From: Martin J. Duerst (mduerst@ifi.unizh.ch)
Date: Sat Jun 07 1997 - 10:36:02 EDT


On Fri, 6 Jun 1997, Chris Newman wrote:

> On Fri, 6 Jun 1997, David Goldsmith wrote:
> > 2. Language tagging is part of a higher level protocol. In that case,
> > there are plenty of existing characters in the standard which can be used
> > to implement it.
> >
> > My personal preference is for number 2. I kind of like Martin's proposal
> > for introducing a plain-text language tag using a control code, and I
> > think the existing control codes are fine.

Good idea. Indeed the C1 area is not used in the Internet as far as I know.

> > You do need to handle it
> > specially during searches and such, but the code to do so is not going to
> > be hundreds of lines.
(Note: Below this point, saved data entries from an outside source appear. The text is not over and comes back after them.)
-- ==== Sys2Proof/Machine/State.lean ====
section
/-! DEFINITION. The state of the module: every register, buffer, queue, counter, mode and pin the spec names, as
plain data, and the queue of commands that wait. State.reset is the module before its first POWER_ON. -/

namespace Sys2Proof.Machine

/-- Everything the module holds but the queue of commands. -/
structure Device where
  regs : SMap Word := []
  pins : Pins := {}
  flash : Flash
  boot : Boot := {}
  /-- the machine counter of die 0 (R395) -/
  now : Word := 0
  hostMem : SMap Byte := []
  /-- near and far memory, by chip offset (R213): the stored bytes of every slot -/
  mem : SMap Byte := []
  /-- the sideband of near and far memory: 64 header bytes for each 4 KiB slot, from 64 × slot number (R211) -/
  side : SMap Byte := []
  /-- what other chips' memory and tile headers last answered, by global address (the model's own record) -/
  far : SMap Byte := []
  farSide : SMap Byte := []
  /-- host pages that fail, slots whose reads fail, and slots of other chips whose requests fail, during the current
  command (the model's own) -/
  hostBad : List Nat := []
  badReads : List (Nat × Nat) := []
  remoteBad : List (Nat × Nat) := []
  /-- translation caches, by die (R216) -/
  tlb : SMap (List TlbEntry) := []
  /-- resume handles given so far (R217) -/
  handles : Nat := 0
  /-- streams, by 4096 × partition + stream number (R224) -/
  streams : SMap Stream := []
  injectors : SMap Injector := []
  errs : SMap ErrRing := []
  hist : List HistRec := []
  /-- platform events the board has not polled (R441) -/
  events : List LogRec := []
  sqs : SMap SqState := []
  cqs : SMap CqState := []
  queues : SMap (List Cmd) := []
  objs : SMap SyncObj := []
  flows : SMap Flow := []
  /-- the partition of each logical cluster; 0xFF for none (R73) -/
  layout : SMap Nat := []
  cores : SMap Core := []
  /-- writes of CMD_PMEM_DATA held behind an earlier one that waits: core, word, data, in order (R116) -/
  pmemHeld : List (Nat × Nat × Word) := []
  /-- ready lists, by die (R127) -/
  readyLists : SMap (List ReadyEntry) := []
  /-- R129's rr and left, by 16 × die + class; 0 before the first grant, so partition 1 is asked first (DESIGN CHOICE, log entry 132) -/
  rr : SMap Nat := []
  left : SMap Nat := []
  /-- the order stamp of the next ready entry -/
  readyStamp : Nat := 0
  /-- 0x0606 has been logged in the running episode, by 8 × die + partition (R122) -/
  waiterEpisode : SMap Bool := []
  /-- virtual functions enabled (R78), and functions in D3hot, a mask (R76) -/
  vfs : Nat := 0
  d3 : Nat := 0
  /-- PTM is enabled, and the host time of the last PTM exchange (R76, R89) -/
  ptmOn : Bool := false
  ptm : Word := 0
  /-- the rate in GT/s and the lanes at which the host link has settled (R77) -/
  link : Nat × Nat := (0, 0)
  /-- MSI-X vectors that are not masked, and masked ones whose interrupt is pending, by 256 × function + vector (R76) -/
  unmasked : SMap Bool := []
  msixPending : SMap Bool := []
  power : Power := {}
  parts : SMap Part := []
  /-- flow items that have completed and are to be released before the command ends, by partition (the model's own:
  empty between commands) -/
  flowDone : List (Nat × Word) := []
  /-- placement directory, by 4096 × slice + set, most recently used first (R383) -/
  directory : SMap (List DirEntry) := []
  /-- R402: the level that is pending and its ENABLE_NS; and the levels that have taken effect, each from its ENABLE_NS, newest first -/
  enable : Option (Nat × Word) := none
  enabled : List (Nat × Word) := []
  time : TimeSync := {}
  /-- R401: the chip's range does not hold the machine's level: it joins no group and accepts no remote signal -/
  levelOut : Bool := false
  ports : SMap Port := []
  /-- packets that wait for a port or for credit: plane and channel -/
  txWait : List (Nat × Nat × Packet) := []
  /-- requests to other chips by serial number, and the number of the next -/
  reqs : SMap (Option Request) := []
  nextReq : Nat := 0
  /-- delivery flows allocated, by 4096 × die + flow: partition, queue, ring index (R364) -/
  outFlows : SMap (Option (Nat × Nat × Nat)) := []
  /-- landing tables, by die (R366) -/
  landing : SMap (List LandEntry) := []
  /-- READs answered HELD that wait (R368) -/
  heldReads : List Packet := []
  /-- a CONTRIB at the head of the receive buffers waits for log room, and its stall has been counted (R268) -/
  contribStalled : Bool := false
  /-- groups, by 64 × partition + group -/
  groups : SMap Group := []
  collData : List CollPart := []
  /-- signals held for partitions whose contexts are switched (R419), and the resets that run (R422) -/
  heldSignals : List HeldSignal := []
  resets : List ResetRun := []
  /-- groups kept and dropped by merges, by die; SPR_GROUPS shows them in units of 1,024 (R296) -/
  groupsKept : SMap Nat := []
  groupsDropped : SMap Nat := []
  /-- saves this chip has made whose areas may be restored (R412), and those whose headers are still to be written, by partition -/
  saves : List SavedCtx := []
  saving : SMap (Option EngineCtx) := []
  mgmt : Mgmt := {}
  /-- what the last command sent outside (the model's own) -/
  out : List Out := []
  /-- how many free values have been used (the model's own) -/
  free : Nat := 0
  deriving DecidableEq, Repr

/-- Why a command may stop the machine: none does. The spec gives every command an effect, so there is no constructor. -/
inductive Fault where
  deriving DecidableEq, Repr

/-- Why a command has no meaning here. -/
inductive Refusal where
  /-- The command has no meaning in this model yet: raised by an arm of exec. Safe. -/
  | notModelled (mnemonic : String)
  deriving DecidableEq, Repr

/-- The state: the device and the commands that wait, first in, first out. -/
structure State where
  dev : Device
  pending : List Instr
  deriving DecidableEq, Repr

/-! ### After reset -/

/-- DESIGN CHOICE: the image in flash: it verifies, is for this stepping, and its version passes every floor. -/
def resetImage : Image :=
  { sigOk := true, digestOk := true, stepping := 0xA1, version := 0xFFFF0000, length := 4096
    featBase := 1, featAdvertised := 1, featTable := [] }

/-- DESIGN CHOICE: the defect map: every primary core serves its own logical core, and no lane or row is repaired. -/
def resetMap : List Byte :=
  [0x57, 0x59, 0x44, 0x4D, 1, 0, 0, 0, 1, 0, 0, 0, 0xA1, 0, 0, 0] ++ List.replicate 16 0 ++
  ((List.range 256).flatMap fun c => leBytes 2 (68 * (c / 64) + c % 64)) ++
  ((List.range 16).flatMap fun i => leBytes 2 (68 * (i / 4) + 64 + i % 4)) ++ List.replicate 28 0xFF ++ List.replicate 136 0

/-- DESIGN CHOICE: the field repair record: no entries, of the module of serial 0. -/
def resetField : List Byte := [0x57, 0x59, 0x46, 0x52, 1, 0, 0, 0] ++ List.replicate 156 0

/-- DESIGN CHOICE: the board record: 28 ports connected, chip 0, one partition of all clusters, with the CRC of R219 over it. -/
def resetBoard : List Byte :=
  [0x57, 0x59, 0x42, 0x43, 1, 0, 1, 0, 0xFF, 0xFF, 0xFF, 0x0F, 0, 0, 1, 0] ++ List.replicate 32 0 ++
  [0xC2, 0xD4, 0x1A, 0x28, 0x06, 0xAB, 0x2C, 0x1A]

/-- DESIGN CHOICE: what the factory left in flash. -/
def resetFlash : Flash := { image := resetImage, map := resetMap, field := resetField, board := resetBoard }

/-- The module before its rails are raised: every register at its value after reset, nothing listed in any memory, no command
waiting. -/
def State.reset : State := { dev := { flash := resetFlash }, pending := [] }

end Sys2Proof.Machine
end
Someone would have to make a pretty detailed
> > argument to convince me this is substantially different from the code to
> > handle MLSF during searching.
>
> I'll do my best. I'm a big proponent of the K.I.S.S. principle. In other
> words, if there is a way to avoid unnecessary work, then do it.

I understand. Your comment about searching in 1522 was very good.
But there is a big difference between 1522 and the various alternatives
we are discussing here. It's about two or three lines more or less.
I wrote the "remove language tags" function yesterday for my
proposal. It's one or two lines more than yours. But I don't need
the UTF-8 256 table, so I save.

> There are two places where an escaped scheme causes unnecessary complexity
> relative to an out-of-band scheme. First, take a server which is
> searching through a large list of small UTF8 text strings. With an
> out-of-band scheme, the server can simply perform the search as if the
> text had no markup.

It's not out of band. What if I search for two words in a text, and
by chance there is a language marker between them? You get a false
negative.

> With an escaped scheme, the server has to either
> perform a decode step before searching, or on every match back up and make
> sure the match didn't occur in an escaped sequence. This is unnecessary
> complexity, and if it can be avoided, it should be.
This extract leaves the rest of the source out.